Размещение: только авторское. То есть автор сам разместит текст везде, где посчитает нужным.
Саммари: О Мириэль, ее отказе от возвращения к жизни и последующем возрождении, о некоторых свойствах характера и о том, как эти свойства передаются по наследству. А еще о гобеленах, куда же без них.
Примечание автора: читать дальше1. Несколько реплик персонажей являются прямыми цитатами из текста Толкина "История Финвэ и Мириэль". 2. Фраза "Если бы я могла всю Повесть нашего народа, и твою, и твоих детей вышить многоцветным гобеленом, как памятник могущественнее памяти!" процитирована с изменениями, поскольку в фике она обращена к Вайрэ, а не к Финвэ, как в оригинале, кроме того, гобелены ткут, а не вышивают. АПД: оказалось, у Толкина в этом контексте тоже нет слова "вышивать", это издержки перевода. Ура! 3. Одна реплика Феанаро и одна Маэдроса взяты из "Сильмариллиона" в переводе Н.Эстель. 4. Также в фике приводится фрагмент Клятвы Феанаро и его сыновей.
читать дальше— Нет, — сказала Мириэль.
Голос прозвучал твердо и ровно.
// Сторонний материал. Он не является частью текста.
-- ==== Sys2Proof/Machine/Translate.lean ====
section
/-! DEFINITION. Composed translation (R397-R402): the stages of a region and its ancestors, the cache of the sluices, and the
physical address space (R406). -/

namespace Sys2Proof.Machine

/-- Kind of a data access. -/
inductive AccKind where
  | load | store | atomic
  deriving DecidableEq, Repr

/-- Permission bits a kind needs: bit 0 R, bit 1 W, bit 2 A (R399, R400). -/
def AccKind.needs : AccKind → Nat
  | .load => 1
  | .store => 2
  | .atomic => 7

/-- Why a translation fails: PAGE or PERM, at which stage, with the address in that stage's space (R400, R401). -/
structure XFault where
  perm : Bool
  stage : RegionId
  addr : Nat
  deriving DecidableEq, Repr

/-- A final translation: physical address, permissions, page size, and the stages with their addresses and permissions (R400). -/
structure XOk where
  pa : Nat
  perms : Nat
  size : Nat
  stages : List (RegionId × Nat × Nat)
  deriving DecidableEq, Repr

/-- A stage entry (R399): the address it holds, whether it is a leaf, its permissions; none when it is missing. -/
def stageEntry (level e : Nat) : Option (Nat × Bool × Nat) :=
  let leaf := e / 32 % 2 == 1
  if e % 2 == 1 && e / 2 ^ 48 == 0 && e / 64 % 2 ^ 10 == 0 && e / 16 % 2 == 0 &&
      (!(level == 2) || !leaf) && (!(level == 0) || leaf) &&
      (!(level == 1 && leaf) || e / 2 ^ 16 % 512 == 0) then
    some (e / 2 ^ 16 % 2 ^ 32 * 2 ^ 16, leaf, e / 2 % 8)
  else none

/-- Index into a table of a level (R398). -/
def stageIndex (level v : Nat) : Nat :=
  match level with
  | 2 => v / 2 ^ 36 % 4096
  | 1 => v / 2 ^ 25 % 2048
  | _ => v / 2 ^ 16 % 512

/-- Size of a leaf of a level. -/
def leafSize (level : Nat) : Nat := if level = 1 then 2 ^ 25 else 2 ^ 16

/-- The walk of one stage's tables, given the translation of the parent's space for reading. DESIGN CHOICE (log 88): an entry that
cannot be read is a missing one. -/
def walkStage (s : State) (q : RegionId) (v : Nat) (up : Nat → Except XFault XOk) :
    Nat → Nat → Except XFault (Nat × Nat × Nat)
  | 0, _ => .error ⟨false, q, v⟩
  | level + 1, t =>
    match up (t + 8 * stageIndex level v) with
    | .error f => .error f
    | .ok x =>
      match (s.readPhys x.pa 8).bind (fun bs => stageEntry level (leNat bs)) with
      | none => .error ⟨false, q, v⟩
      | some (a, true, perms) => .ok (a + v % leafSize level, perms, leafSize level)
      | some (a, false, _) => walkStage s q v up level a

/-- Translation of address v of region q for an access of kind k, without the cache (R400). The fuel bounds the stages; eight
suffice (R400). A leaf of the root that names no memory is a missing entry: it faults PAGE there, whatever its permissions
(R406). -/
def State.xlate (s : State) : Nat → RegionId → Nat → AccKind → Except XFault XOk
  | 0, q, v, _ => .error ⟨false, q, v⟩
  | fuel + 1, q, v, k =>
    match s.region? q with
    | none => .error ⟨false, q, v⟩
    | some r =>
      let up (u : Nat) (kk : AccKind) : Except XFault XOk :=
        if q = 1 then (if s.pageExists (u / 2 ^ 16) then .ok ⟨u, 7, 2 ^ 48, []⟩ else .error ⟨false, 1, v⟩)
        else s.xlate fuel r.parent u kk
      if r.xroot = 0 then up v k
      else
        match walkStage s q v (fun u => up u .load) 3 r.xroot with
        | .error f => .error f
        | .ok (u, perms, size) =>
          if q == 1 && !s.pageExists (u / 2 ^ 16) then .error ⟨false, q, v⟩
          else if (k.needs &&& perms) != k.needs then .error ⟨true, q, v⟩
          else match up u k with
            | .error f => .error f
            | .ok x => .ok ⟨x.pa, x.perms &&& perms, min x.size size, (q, v, perms) :: x.stages⟩

/-- Number of the sluice of a die that an address enters (R9). -/
def sluiceOf (v : Nat) : Nat := v / 2 ^ 16 % 16

/-- Home sluice of a physical page: its die, and its number there (R9). What it keeps of the page, its VERSION, its shadows and
the race records of its lines, stands in `State.versions`, `State.pubs` and `State.marks` under the page's number. -/
def homeSluice (page : Nat) : Nat × Nat := (page / 16 % 64, page % 16)

/-- The translations cached in the sluice of a die that cover an address of a region. -/
def State.cachedFor (s : State) (die : Nat) (q : RegionId) (v : Nat) : List Cached :=
  s.tcache.filter (fun c => c.die == die && c.sluice == sluiceOf v && c.region == q && decide (c.vbase ≤ v) &&
    decide (v < c.vbase + c.size))

/-- What a cached translation answers, as the walk that filled it would have: it faults at the first of its stages that lacks the
permission, with the address in that stage's space. -/
def Cached.answer (c : Cached) (v : Nat) (k : AccKind) : Except XFault XOk :=
  match c.stages.find? (fun e => (k.needs &&& e.2.2) != k.needs) with
  | some e => .error ⟨true, e.1, e.2.1 + (v - c.vbase)⟩
  | none => .ok ⟨c.pbase + (v - c.vbase), c.stages.foldl (fun p e => p &&& e.2.2) 7, c.size,
      c.stages.map (fun e => (e.1, e.2.1 + (v - c.vbase), e.2.2))⟩

/-- What an outcome of a translation amounts to. -/
def outcomeOf : Except XFault XOk → Option (Nat × Nat) × Option XFault
  | .ok x => (some (x.pa, x.perms), none)
  | .error f => (none, some f)

/-- Translation of an address by the sluice of a die that it enters. Where the cache holds something other than what the tables now give, a free value chooses
(R402). -/
def State.translate (s : State) (die : Nat) (q : RegionId) (v : Nat) (k : AccKind) : Except XFault XOk × State :=
  let fresh := s.xlate 8 q v k
  let old := (s.cachedFor die q v).map (fun c => c.answer v k)
  let differing := old.filter (fun o => outcomeOf o != outcomeOf fresh)
  let keep (t : State) (r : Except XFault XOk) : State :=
    match r with
    | .error _ => t
    | .ok x =>
      let size := if x.size ≤ 2 ^ 25 then x.size else 2 ^ 16
      let c : Cached := ⟨die, sluiceOf v, q, v / size * size, size, x.pa - v % size,
        x.stages.map (fun e => (e.1, e.2.1 - v % size, e.2.2))⟩
      if t.tcache.contains c then t else { t with tcache := c :: t.tcache }
  match differing with
  | [] => (fresh, keep s fresh)
  | _ =>
    let all := fresh :: differing
    let t := { s with free := s.free + 1 }
    let r := all.getD (Config.pick s.free % all.length) fresh
    (r, keep t r)

/-- Drop the cached translations of some regions (R403). -/
def State.dropCached (s : State) (rs : List RegionId) : State :=
  { s with tcache := s.tcache.filter (fun c => !rs.contains c.region) }

/-- Whether a region is q or below it. -/
def State.below (s : State) : Nat → RegionId → RegionId → Bool
  | 0, _, _ => false
  | fuel + 1, top, q => q == top ||
    match s.region? q with
    | some r => if q == 1 then false else s.below fuel top r.parent
    | none => false

/-- The regions of a subtree that are not retired. -/
def State.subtree (s : State) (top : RegionId) : List Region :=
  s.regions.filter (fun r => r.state != .retired && s.below 8 top r.id)

/-- The region whose lineage table a region uses: its own with OWNLNT, else its parent's (R18, R247). -/
def State.tableOwner (s : State) : Nat → RegionId → RegionId
  | 0, q => q
  | fuel + 1, q =>
    match s.region? q with
    | some r => if r.ownLnt || q == 1 then q else s.tableOwner fuel r.parent
    | none => q

/-- Whether every page of a span of a region's space translates for a kind (R343). The region may be a child yet to be refused
for its depth, one stage below the deepest. -/
def State.spanOk (s : State) (q : RegionId) (lo bytes : Nat) (k : AccKind) : Bool :=
  (List.range ((lo % 65536 + bytes + 65535) / 65536)).all (fun i =>
    let v := (lo / 65536 + i) * 65536
    decide (2 ^ 32 ≤ v) && decide (v < 2 ^ 48) && (s.xlate 9 q v k).isOk)

/-- Bytes of a region's space, read by the device itself; none where a page does not translate, or cannot be read. -/
def State.peek (s : State) (q : RegionId) (v n : Nat) : Option (List Byte) :=
  (List.range n).foldr (fun i acc => match s.xlate 8 q (v + i) .load, acc with
    | .ok x, some bs => (s.readPhys x.pa 1).map (fun b => b ++ bs)
    | _, _ => none) (some [])

/-- Bytes written into a region's space by the device itself; unchanged where a page does not translate. -/
def State.poke (s : State) (q : RegionId) (v : Nat) : List Byte → State
  | [] => s
  | b :: bs =>
    let t := match s.xlate 8 q v .store with
      | .ok x => s.writePhys x.pa b
      | .error _ => s
    t.poke q (v + 1) bs

/-- A little-endian number of a region's space. -/
def State.peekNat (s : State) (q : RegionId) (v n : Nat) : Nat := ((s.peek q v n).map leNat).getD 0

end Sys2Proof.Machine
end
Пожалуй, при жизни она почувствовала бы раздражение от того, что ей приходится снова и снова отвечать на один и тот же вопрос. Но здесь, в Чертогах Мандоса, она никогда не раздражалась — эмоции требовали много сил. А именно сил у нее совсем не было.
— Хорошо ли ты подумала, Мириэль? — спросил вала Намо. Его голос тоже был ровным, бесстрастным, но он таким был всегда.
— Ты спрашивал меня о том же самом уже не раз, владыка, — напомнила она.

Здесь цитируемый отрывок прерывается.